I have since moved to Blackwood which I am very happy with due to price, quality and availability of buying by the pallet. 

I know several folks who feed Black Gold and swear by it, but I wouldn't buy it personally due to what happened to me.


----------



## Guest

are you serious? Have you read the ingeredient panel on Black Gold, it isn't much better then pedigree and cost a lot more money


----------



## Latisha

dogfoodrep said:


> are you serious? Have you read the ingeredient panel on Black Gold, it isn't much better then pedigree and cost a lot more money


I am disapointed to find an Arkat rep speaking so negatively of competitive brands on a public forum. You may be speaking from your personal opinion but on this board, signed in as "dogfoodrep" you are representing your company. 

I have never used Black Gold but I have read their ingredient lists. Most of their formulas are still preserved with BHA. I refuse to feed anything to my dogs that contain this preservative.

Latisha


----------



## Mike Noel

I had a dog on it while with a trainer. She never had a solid stool that I saw and her coat was very dull. Plus she had a hard time keeping weight on. Now on Purina PP and she has normal stools and her coat looks great. It is VERY obvious what made the difference.

Have also seen a dog switched from BG to Blackwood and saw great results.


----------



## FOM

My dog was on Black Gold - kept loosing weight, went to double the amount of food and feeding twice daily, went to Vet for blood work, coat looked like crap - switched to Pro Plan (my Pro fed Black Gold, I feed Pro Plan) and he was back to normal weight in less than a week and his coat improved greatly!

Will not feed Black Gold to my dogs!!!

Lainee, Flash and Bullet


----------



## AmiableLabs

dogfoodrep said:


> are you serious? Have you read the ingeredient panel on Black Gold, it isn't much better then pedigree and cost a lot more money.


That is not true, unfair, and ethically irresponsible of you to say.

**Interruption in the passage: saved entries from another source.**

-- ==== Sys2Proof/Laws/PerInstr.lean ====
section
/-! SUPPORT. The family `Encoding`: of every command's word the reserved byte is 0, and its fields are the
opcode and the operands of the command (R90, R92). -/

namespace Sys2Proof.Laws.Encoding

/-- The word of `i` has RSV = 0, and the mnemonic of `i` with the word's fields A and B is `i`. -/
def Statement (i : Instr) : Prop :=
  cmdRsv (encode i) = 0 ∧ i.mnemonic.instr (cmdA (encode i)) (cmdB (encode i)) = i

theorem gfmul (a b : Byte) : Statement (.gfmul a b) := by
  simp [Statement, encode, Instr.mnemonic, Mnemonic.instr, cmdA_commandWord, cmdB_commandWord, cmdRsv_commandWord]

theorem xtime (a : Byte) : Statement (.xtime a) := by
  simp [Statement, encode, Instr.mnemonic, Mnemonic.instr, cmdA_commandWord, cmdRsv_commandWord]

theorem mul3 (a : Byte) : Statement (.mul3 a) := by
  simp [Statement, encode, Instr.mnemonic, Mnemonic.instr, cmdA_commandWord, cmdRsv_commandWord]

theorem sbox (a : Byte) : Statement (.sbox a) := by
  simp [Statement, encode, Instr.mnemonic, Mnemonic.instr, cmdA_commandWord, cmdRsv_commandWord]

theorem invsbox (a : Byte) : Statement (.invsbox a) := by
  simp [Statement, encode, Instr.mnemonic, Mnemonic.instr, cmdA_commandWord, cmdRsv_commandWord]

theorem rcon (a : Byte) : Statement (.rcon a) := by
  simp [Statement, encode, Instr.mnemonic, Mnemonic.instr, cmdA_commandWord, cmdRsv_commandWord]

theorem numrounds : Statement (.numrounds) := by
  simp [Statement, encode, Instr.mnemonic, Mnemonic.instr, cmdRsv_commandWord]

theorem numkeywords : Statement (.numkeywords) := by
  simp [Statement, encode, Instr.mnemonic, Mnemonic.instr, cmdRsv_commandWord]

theorem keyexp : Statement (.keyexp) := by
  simp [Statement, encode, Instr.mnemonic, Mnemonic.instr, cmdRsv_commandWord]

theorem getrk (a : Byte) : Statement (.getrk a) := by
  simp [Statement, encode, Instr.mnemonic, Mnemonic.instr, cmdA_commandWord, cmdRsv_commandWord]

theorem addrk : Statement (.addrk) := by
  simp [Statement, encode, Instr.mnemonic, Mnemonic.instr, cmdRsv_commandWord]

theorem subbytes : Statement (.subbytes) := by
  simp [Statement, encode, Instr.mnemonic, Mnemonic.instr, cmdRsv_commandWord]

theorem invsubbytes : Statement (.invsubbytes) := by
  simp [Statement, encode, Instr.mnemonic, Mnemonic.instr, cmdRsv_commandWord]

theorem shiftrows : Statement (.shiftrows) := by
  simp [Statement, encode, Instr.mnemonic, Mnemonic.instr, cmdRsv_commandWord]

theorem invshiftrows : Statement (.invshiftrows) := by
  simp [Statement, encode, Instr.mnemonic, Mnemonic.instr, cmdRsv_commandWord]

theorem mixcolumns : Statement (.mixcolumns) := by
  simp [Statement, encode, Instr.mnemonic, Mnemonic.instr, cmdRsv_commandWord]

theorem invmixcolumns : Statement (.invmixcolumns) := by
  simp [Statement, encode, Instr.mnemonic, Mnemonic.instr, cmdRsv_commandWord]

theorem encrypt : Statement (.encrypt) := by
  simp [Statement, encode, Instr.mnemonic, Mnemonic.instr, cmdRsv_commandWord]

theorem decrypt : Statement (.decrypt) := by
  simp [Statement, encode, Instr.mnemonic, Mnemonic.instr, cmdRsv_commandWord]

theorem ecbEnc : Statement (.ecbEnc) := by
  simp [Statement, encode, Instr.mnemonic, Mnemonic.instr, cmdRsv_commandWord]

theorem ecbDec : Statement (.ecbDec) := by
  simp [Statement, encode, Instr.mnemonic, Mnemonic.instr, cmdRsv_commandWord]

theorem cbcEnc : Statement (.cbcEnc) := by
  simp [Statement, encode, Instr.mnemonic, Mnemonic.instr, cmdRsv_commandWord]

theorem cbcDec : Statement (.cbcDec) := by
  simp [Statement, encode, Instr.mnemonic, Mnemonic.instr, cmdRsv_commandWord]

end Sys2Proof.Laws.Encoding
end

We fed Black Gold for many years and were very happy with it. (BHA is a human-grade preservative commonly used in hot dogs and bacon. And in their super-premium foods BG still chiefly use mixed tocopherols as a preservative, adding only the minutest needed amount of BHA.) 

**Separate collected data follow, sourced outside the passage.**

-- ==== Sys2Proof/Laws/Step.lean ====
section
/-! SUPPORT. What a command can do to the state, and what one step can do. -/

namespace Sys2Proof.Machine

/-- What a write into BUF may add: cells of BUF's own window, the canonical form kept. -/
structure State.BufWithin (s t : State) : Prop where
  wf : s.buf.wf → t.buf.wf
  cells : ∀ c ∈ t.buf, c ∈ s.buf ∨ (bufBase ≤ c.1 ∧ c.1 < bufBase + s.bufBytes)

theorem State.setBlock_within {s : State} {i : Nat} (b : Block) (h : 16 * i + 16 ≤ s.bufBytes) :
    s.BufWithin (s.setBlock i b) where
  wf := fun hw => Memory.writeBytes_wf hw _ _
  cells := fun c hc => by
    rcases Memory.mem_writeBytes hc with ⟨h1, h2⟩ | h
    · rw [Block.bytes_length] at h2
      exact .inr ⟨by omega, by omega⟩
    · exact .inl h

/-- A loop that writes block after block below the capacity writes cells of BUF's window only. -/
theorem ModeBody.times_within {body : State → State → State} (hm : ModeBody body) (n : Nat) (s : State)
    (h : 16 * (s.work.blockIndex + n) ≤ s.bufBytes) : s.BufWithin (times n (sequentially body) s) := by
  induction n generalizing s with
  | zero => exact ⟨id, fun c hc => .inl hc⟩
  | succ n ih =>
    have hs : (body s s).bufBytes = s.bufBytes := by rw [(hm.frame s s).rest]; rfl
    have := ih (body s s) (by rw [hm.index, hs]; omega)
    obtain ⟨b, hb⟩ := hm.buf s s
    obtain ⟨w1, c1⟩ := State.setBlock_within b (show 16 * s.work.blockIndex + 16 ≤ s.bufBytes by omega)
    rw [← hb] at w1 c1
    refine ⟨fun hw => this.wf (w1 hw), fun c hc => ?_⟩
    rcases this.cells c hc with h | h
    · exact c1 c h
    · exact .inr (hs ▸ h)

theorem State.startBlocks_frame (s : State) : s.SameButBlocks s.startBlocks := ⟨rfl⟩

/-- The effects a command of each class can have (R43); `u` is the state before completion. -/
def CommandEffect (c : CommandClass) (s u : State) : Prop :=
  match c with
  | .scalar => ∃ v, u = s.setResult v
  | .keyExpansion => ∃ ks, s.checkKeySize = .ok ks ∧ s.keyLenOk ks = true ∧ u = s.installSchedule ks
  | .roundKey => ∃ k, u = { s with rk := k }
  | .state => ∃ b, u = { s with st := b }
  | .mode => ∃ ks, s.modeSetup = .ok (s.installSchedule ks) ∧ (s.installSchedule ks).SameButBlocks u ∧ s.BufWithin u

/-- A mode command's setup that passes installs the schedule, and LEN is then within the capacity (R200). -/
theorem State.modeSetup_cases {s t : State} (h : s.modeSetup = .ok t) :
    ∃ ks, s.checkKeySize = .ok ks ∧ s.keyLenOk ks = true ∧ s.len.toNat % 16 = 0 ∧ s.len.toNat ≤ s.bufBytes ∧
      t = s.installSchedule ks := by
  unfold State.modeSetup at h
  split at h
  · cases h
  · rename_i ks hk
    split_ifs at h with h1 h2 h3
    cases h
    exact ⟨ks, hk, by simpa using h2, by omega, by omega, rfl⟩

/-- What a mode command can end in. -/
theorem ModeBody.runMode_cases {s t : State} {body : State → State → State} (hm : ModeBody body)
    (h : s.runMode body = .next t) :
    (∃ u, t = u.complete ∧ CommandEffect .mode s u) ∨ ∃ e, t = s.raiseError e := by
  rcases State.conclude_cases h with ⟨u, hu, rfl⟩ | ⟨e, -, rfl⟩
  · refine .inl ⟨u, rfl, ?_⟩
    cases hs : s.modeSetup with
    | error e => rw [hs] at hu; cases hu
    | ok v =>
      rw [hs] at hu
      simp only [hm.runBlocks_eq] at hu
      cases hu
      obtain ⟨ks, -, -, h16, hr, rfl⟩ := State.modeSetup_cases hs
      have hw := hm.times_within (s.installSchedule ks).blockCount (s.installSchedule ks).startBlocks
        (by
          have h1 : (s.installSchedule ks).blockCount = s.len.toNat / 16 := rfl
          have h2 : (s.installSchedule ks).startBlocks.work.blockIndex = 0 := rfl
          have h3 : (s.installSchedule ks).startBlocks.bufBytes = s.bufBytes := rfl
          rw [h1, h2, h3]
          omega)
      exact ⟨ks, hs, (State.startBlocks_frame _).trans (hm.times_frame _ _), hw.wf, hw.cells⟩
  · exact .inr ⟨e, rfl⟩

/-- What a command can end in: its effects and completion, or an error (R43, R223). -/
theorem exec_cases {i : Instr} {s t : State} (h : exec i s = .next t) :
    (∃ u, t = u.complete ∧ CommandEffect (Instr.commandClass i) s u) ∨ ∃ e, t = s.raiseError e := by
  have plain : ∀ {c : CommandClass} {r : Except CmdError State}, (∀ u, r = .ok u → CommandEffect c s u) →
      s.conclude r = .next t → (∃ u, t = u.complete ∧ CommandEffect c s u) ∨ ∃ e, t = s.raiseError e := by
    intro c r hr hc
    rcases State.conclude_cases hc with ⟨u, hu, rfl⟩ | ⟨e, -, rfl⟩
    · exact .inl ⟨u, rfl, hr u hu⟩
    · exact .inr ⟨e, rfl⟩
  cases i
  case rcon x =>
    refine plain (fun u hu => ?_) h
    split at hu <;> cases hu
    exact ⟨_, rfl⟩
  case numrounds =>
    refine plain (fun u hu => ?_) h
    split at hu <;> cases hu
    exact ⟨_, rfl⟩
  case numkeywords =>
    refine plain (fun u hu => ?_) h
    split at hu <;> cases hu
    exact ⟨_, rfl⟩
  case keyexp =>
    refine plain (fun u hu => ?_) h
    split at hu
    · cases hu
    · rename_i ks hk
      split_ifs at hu with hl
      cases hu
      exact ⟨ks, hk, hl, rfl⟩
  case getrk r =>
    refine plain (fun u hu => ?_) h
    split_ifs at hu
    cases hu
    exact ⟨_, rfl⟩
  case encrypt =>
    refine plain (fun u hu => ?_) ((execEncrypt_eq s).symm.trans h)
    split_ifs at hu
    cases hu
    exact ⟨_, rfl⟩
  case decrypt =>
    refine plain (fun u hu => ?_) ((execDecrypt_eq s).symm.trans h)
    split_ifs at hu
    cases hu
    exact ⟨_, rfl⟩
  case ecbEnc => exact ecbEncBlock_modeBody.runMode_cases h
  case ecbDec => exact ecbDecBlock_modeBody.runMode_cases h
  case cbcEnc => exact cbcEncBlock_modeBody.runMode_cases h
  case cbcDec => exact cbcDecBlock_modeBody.runMode_cases h
  all_goals
    simp only [exec, execGfmul, execXtime, execMul3, execSbox, execInvsbox, execAddrk, execSubbytes, execInvsubbytes,
      execShiftrows, execInvshiftrows, execMixcolumns, execInvmixcolumns] at h
    exact plain (fun u hu => by cases hu; exact ⟨_, rfl⟩) h

/-- A command always answers a next state: no command faults or is refused (R228). -/
theorem exec_next (i : Instr) (s : State) : ∃ t, exec i s = .next t := by
  have hc : ∀ r : Except CmdError State, ∃ t, s.conclude r = .next t := fun r => by cases r <;> exact ⟨_, rfl⟩
  cases i
  case ecbEnc | ecbDec | cbcEnc | cbcDec => exact hc _
  all_goals
    simp only [exec, execGfmul, execXtime, execMul3, execSbox, execInvsbox, execRcon, execNumrounds, execNumkeywords,
      execKeyexp, execGetrk, execAddrk, execSubbytes, execInvsubbytes, execShiftrows, execInvshiftrows,
      execMixcolumns, execInvmixcolumns, execEncrypt, execDecrypt]
    exact hc _

/-- The command in flight completes: as its decoded word's command, or as an illegal word (R47, R94). -/
theorem State.runCommand_cases {s t : State} (h : s.runCommand = .next t) :
    (∃ i, decode s.cmd = .ok i ∧ exec i s = .next t) ∨ (∃ e, decode s.cmd = .error e ∧ t = s.raiseError .illegal) := by
  unfold State.runCommand State.fetch at h
  split at h
  · exact .inl ⟨_, ‹_›, h⟩
  · cases h
    exact .inr ⟨_, ‹_›, rfl⟩

/-- What one step can do (R231, R47, R73). -/
theorem step_cases {s t : State} (h : step s = .next t) :
    (∃ rest, s.host = .reset :: rest ∧ t = s.applyReset rest) ∨
    (∃ rest, s.host = .powerUp :: rest ∧ t = s.applyPowerUp rest) ∨
    (s.undisturbed 1 ∧ s.awaitingReset = false ∧
      ((s.phase = .busy ∧ s.latency = 0 ∧ s.runCommand = .next t) ∨
        (∃ n, s.phase = .busy ∧ s.latency = n + 1 ∧ t = s.busyCycle n) ∨ (s.phase = .idle ∧ t = s.serve))) := by
  unfold step at h
  split at h
  · cases h; exact .inl ⟨_, ‹_›, rfl⟩
  · cases h; exact .inr (.inl ⟨_, ‹_›, rfl⟩)
  · rename_i h1 h2
    refine .inr (.inr ⟨?_, ?_⟩)
    · intro e he
      cases hh : s.host with
      | nil => simp [hh] at he
      | cons x rest =>
        simp only [hh, List.take_succ_cons, List.take_zero, List.mem_singleton] at he
        subst he
        cases e with
        | reset => exact absurd hh (h1 rest)
        | powerUp => exact absurd hh (h2 rest)
        | transact | wait | quiet => rfl
    · cases ha : s.awaitingReset with
      | true => simp [ha] at h
      | false =>
        refine ⟨rfl, ?_⟩
        simp only [ha, Bool.false_eq_true, if_false] at h
        split at h
        · exact .inl ⟨‹_›, ‹_›, h⟩
        · cases h; exact .inr (.inl ⟨_, ‹_›, ‹_›, rfl⟩)
        · cases h; exact .inr (.inr ⟨‹_›, rfl⟩)

/-- While a command is in flight the host's input changes its response, OVERRUN and the draw counter at most
(R45, R48). -/
theorem State.busyCycle_frame {s : State} (hb : s.isBusy = true) (n : Nat) :
    s.busyCycle n = { s with
      latency := n, host := (s.busyCycle n).host, rsp := (s.busyCycle n).rsp, draws := (s.busyCycle n).draws
      status := { s.status with overrun := (s.busyCycle n).status.overrun } } ∧
    (s.status.overrun = true → (s.busyCycle n).status.overrun = true) := by
  have ht : ∀ t, s.transact t = { s with
        rsp := (s.transact t).rsp, draws := (s.transact t).draws
        status := { s.status with overrun := (s.transact t).status.overrun } } ∧
      (s.status.overrun = true → (s.transact t).status.overrun = true) := by
    intro t
    rcases s.transact_cases t with ⟨_, h⟩ | ⟨l, _, ⟨_, h⟩ | ⟨_, h⟩⟩ <;> rw [h]
    · simp
    · rw [State.hostWrite_busy hb]; simp
    · rw [State.hostRead_frame]; simp
  unfold State.busyCycle State.serve
  split
  · rw [(ht _).1]; exact ⟨rfl, (ht _).2⟩
  · rw [(ht _).1]; exact ⟨rfl, (ht _).2⟩
  · exact ⟨rfl, id⟩
  · exact ⟨rfl, id⟩
  · exact ⟨rfl, id⟩
  · exact ⟨rfl, id⟩

end Sys2Proof.Machine
end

But we lost our local source and have switched to Arkat since last September. Except for the price, we find Arkat's VF Formula exceeding Black Gold in every way.

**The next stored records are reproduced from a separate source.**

/-- Settles O54: the wrong IV is a chaining value of the first block only. -/
theorem wrongIvSpoilsTheFirstBlockOnly : Obligations.WrongIvSpoilsTheFirstBlockOnly := by
  intro s ks iv' h
  obtain ⟨t, ht, htu⟩ := leads_cbcEnc _ s (.of_modeReady h)
  obtain ⟨u, hu, huu⟩ := leads_cbcDec _ _ (htu.setIv iv')
  refine ⟨t, u, ht, hu, fun k hk => ?_⟩
  have hpos : 0 < s.blockCount := (lt_blockCount_iff h 0).2 (by omega)
  rw [State.bufByte_eq_block u, huu.block, cbcDecBlocks_cbcEncBlocks (invCipher_cipher _ _)]
  by_cases hfirst : k < 16
  · rw [if_pos ⟨by omega, hpos⟩, if_pos hfirst, Nat.mod_eq_of_lt hfirst, Block.byte_xor, Block.byte_xor,
      State.block_byte _ _ _ hfirst, Nat.mul_zero, Nat.zero_add]
  · rw [if_neg (by omega), if_neg hfirst, ← State.bufByte_eq_block]

/-- Settles O56: the encryption leaves KEY, KEYCFG, LEN and IV to the decryption, which undoes it on the blocks. -/
theorem modesRoundTrip : Obligations.ModesRoundTrip := by
  intro s ks h
  have hinv := invCipher_cipher (s.installSchedule ks).roundKey ks.numRounds
  have hs := UnderMode.of_modeReady h
  obtain ⟨t, ht, htu⟩ := (leads_ecbEnc s.block).cons ((leads_ecbDec _).cons (leads_performAll_nil _)) s hs
  obtain ⟨u, hu, huu⟩ := (leads_cbcEnc s.block).cons ((leads_cbcDec _).cons (leads_performAll_nil _)) s hs
  exact ⟨⟨t, ht, State.bufByte_eq_of_block (htu.block.trans (ecbBlocks_leftInverse hinv _ _))⟩,
    ⟨u, hu, State.bufByte_eq_of_block (huu.block.trans (cbcDecBlocks_leftInverse hinv _ _ _))⟩⟩

end Sys2Proof.Machine
end

section
/-! PROOFS. The first failing check decides how the command in flight ends (`60_exceptions.md` R222, R223). -/

namespace Sys2Proof.Machine

open Sys2Proof.Spec

/-- An illegal word that is due completes with ERR_ILLEGAL, and no other check is made (R222, R223). -/
theorem stepFailsWith_of_illegal {s : State} {x : IllegalWord} (hbusy : s.phase = .busy) (hlatency : s.latency = 0)
    (hawaiting : s.awaitingReset = false) (hhost : s.undisturbed 1) (hillegal : decode s.cmd = .error x) :
    StepFailsWith s .illegal :=
  have hstep : step s = s.runCommand := step_of_due hbusy hlatency hawaiting hhost
  ⟨_, _, hstep.trans (State.runCommand_of_illegal hillegal)⟩

/-- A command with no failing check completes and leaves the error field to acceptance, which cleared it (R222). -/
theorem completesKeepingError_of_no_firstError {i : Instr} {s : State} (h : ∀ e, ¬ FirstError s i e) :
    ∃ t, CompletesAs i s t ∧ t.status.error = s.status.error :=
  have ⟨t, hcompletes, _, herror⟩ := completesWithin_of_no_firstError h
  ⟨t, hcompletes, herror⟩

/-- Settles O11: decoding is the check before all others, and a decoded command ends as its own row of checks
decides. -/
theorem firstFailingCheckDecides : Obligations.FirstFailingCheckDecides :=
  ⟨fun _ _ => stepFailsWith_of_illegal,
    fun _ _ => ⟨fun _ => failsWith_of_firstError, completesKeepingError_of_no_firstError⟩⟩

end Sys2Proof.Machine
end

section
/-! PROOFS. Encoding and decoding undo each other (`30_encoding.md` R90 to R94), and the word a mnemonic statement
assembles to (R97). -/

namespace Sys2Proof

open Sys2Proof.Machine Sys2Proof.Spec

/-! ## The word of a command, by its mnemonic -/

/-- Operand field `k` of a mnemonic's word: the operand, or 0 where the mnemonic takes none (R93). -/
def Mnemonic.operandField (m : Mnemonic) (k : Nat) (x : Byte) : Byte := if k < m.arity then x else 0

theorem Mnemonic.operandField_of_unused {m : Mnemonic} {k : Nat} {x : Byte} (h : ¬ k < m.arity → x = 0) :
    m.operandField k x = x := by
  unfold Mnemonic.operandField
  split_ifs with hk
  · rfl
  · exact (h hk).symm

/-- The word of a command is `{0x00, b, a, OPC}`, with the opcode of its mnemonic (R90, R92). -/
theorem encode_instr (m : Mnemonic) (a b : Byte) :
    encode (m.instr a b) = commandWord (cmdOpc (opcode m)) (m.operandField 0 a) (m.operandField 1 b) := by
  cases m <;> rfl

/-- The word of a command is one its mnemonic selects (R93). -/
theorem selects_encode_instr (m : Mnemonic) (a b : Byte) : m.Selects (encode (m.instr a b)) := by
  rw [encode_instr]
  refine ⟨cmdRsv_commandWord _ _ _, cmdOpc_commandWord _ _ _, fun h => ?_, fun h => ?_⟩
  · rw [cmdB_commandWord, Mnemonic.operandField, if_neg (by omega)]
  · rw [cmdA_commandWord, Mnemonic.operandField, if_neg (by omega)]

/-- The family `Encoding` holds of every command. -/
theorem encoding_statement (i : Instr) : Laws.Encoding.Statement i := by
  cases i with
  | gfmul a b => exact Laws.Encoding.gfmul a b
  | xtime a => exact Laws.Encoding.xtime a
  | mul3 a => exact Laws.Encoding.mul3 a
  | sbox x => exact Laws.Encoding.sbox x
  | invsbox x => exact Laws.Encoding.invsbox x
  | rcon x => exact Laws.Encoding.rcon x
  | numrounds => exact Laws.Encoding.numrounds
  | numkeywords => exact Laws.Encoding.numkeywords
  | keyexp => exact Laws.Encoding.keyexp
  | getrk r => exact Laws.Encoding.getrk r
  | addrk => exact Laws.Encoding.addrk
  | subbytes => exact Laws.Encoding.subbytes
  | invsubbytes => exact Laws.Encoding.invsubbytes
  | shiftrows => exact Laws.Encoding.shiftrows
  | invshiftrows => exact Laws.Encoding.invshiftrows
  | mixcolumns => exact Laws.Encoding.mixcolumns
  | invmixcolumns => exact Laws.Encoding.invmixcolumns
  | encrypt => exact Laws.Encoding.encrypt
  | decrypt => exact Laws.Encoding.decrypt
  | ecbEnc => exact Laws.Encoding.ecbEnc
  | ecbDec => exact Laws.Encoding.ecbDec
  | cbcEnc => exact Laws.Encoding.cbcEnc
  | cbcDec => exact Laws.Encoding.cbcDec

/-- A command is its mnemonic with the operand bytes of its own word. -/
theorem instr_fields_encode (i : Instr) : i.mnemonic.instr (cmdA (encode i)) (cmdB (encode i)) = i :=
  (encoding_statement i).2

theorem selects_encode (i : Instr) : i.mnemonic.Selects (encode i) := by
  obtain ⟨m, a, b, rfl⟩ : ∃ m a b, i = Mnemonic.instr m a b := ⟨_, _, _, (instr_fields_encode i).symm⟩
  rw [Mnemonic.mnemonic_instr]
  exact selects_encode_instr m a b

/-! ## The round trips (R92 to R94) -/

theorem decode_encode (i : Instr) : decode (encode i) = .ok i := by
  rw [(selects_encode i).decode_eq, instr_fields_encode]

/-- Settles O1: the mnemonic of a command selects its word, and the operands are read from its fields. -/
theorem decodingAnEncodedCommandGivesItBack : Obligations.DecodingAnEncodedCommandGivesItBack := decode_encode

Then you come one here and say this?! :evil: 

In all my years dealing with John Allen (owner of BG) not once did he bad mouth a competitor much less tell a lie about them comparing their ingredients to trash food!


----------



## Trevor Toberny

*.*

Has anyone tried the Extreme Dog Fuel.I used it and liked it just fine but feed Iams now and my dogs look good and there coats are very shiney and they have lots of energy.I would still fed EDF if I didnt have to go to Bass pro shops to buy it.


----------



## Losthwy

I can not comment one way or the other on the quality of the food. But, if you do have good results with it there is an distributor close to Colorado Springs who are very nice folks to deal with.


----------



## FOM

Losthwy said:


> I can not comment one way or the other on the quality of the food. But, if you do have good results with it there is an distributor close to Colorado Springs who are very nice folks to deal with.


It's the same folks he got his puppy from! :wink: When you going to bring that furball out to training? I pick Bullet up this weekend, plus another young derby dog - we will be getting the group up and running full swing!

Oh yeah I'll second what Losthwy said, they are great folks and HUGE supporters of the sport we all love! 

FOM


----------



## MikeBoley

While the folks who run BG are great dog folks, the food is less than desirable. My dogs had loose stooles, dull coats and could not keep weight on. The product was very inconsistent from bag to bag. Now on PP. Wont be switching anytime soon.


----------



## Lab Man

I feed Black and Gold, but I will only feed the Signature Series line. I have great coats, small hard stools, great energy. The Signature Series is a 31/21. I first tried there red bag that is 30/20. I noticed a big difference switching to the Signature Series.


----------



## ColoAngler

I thank folks for their replies, and encourage any discussion. I really scratch my head when I hear some of the results. My pup has been putting on weight nicely, he's at 33 pounds at five months. His coat looks nice and his stools are tight, but a little greasy at times. I figure when you're feed a food that has 20 percent fat, there is going to be some that slips through. He's never constipated, I'll give it that.

I guess it's a lot like most other things in life, some get a good review others don't. 

Lainee, I took Kodi up to Dale's today. He's helping me undo the bug-ups I'm doing to my dog.  As a pointing lab, I've been pushing him more in the flusher direction, and Dale gave me some great instruction to keep him from charging birds.

Kodi also proved that he's great with me, and a puppy in a crowd. I'm back to working the basics with him again to gain some control in the field when there are more people/dogs in the area. I hope we can hook up one day.


----------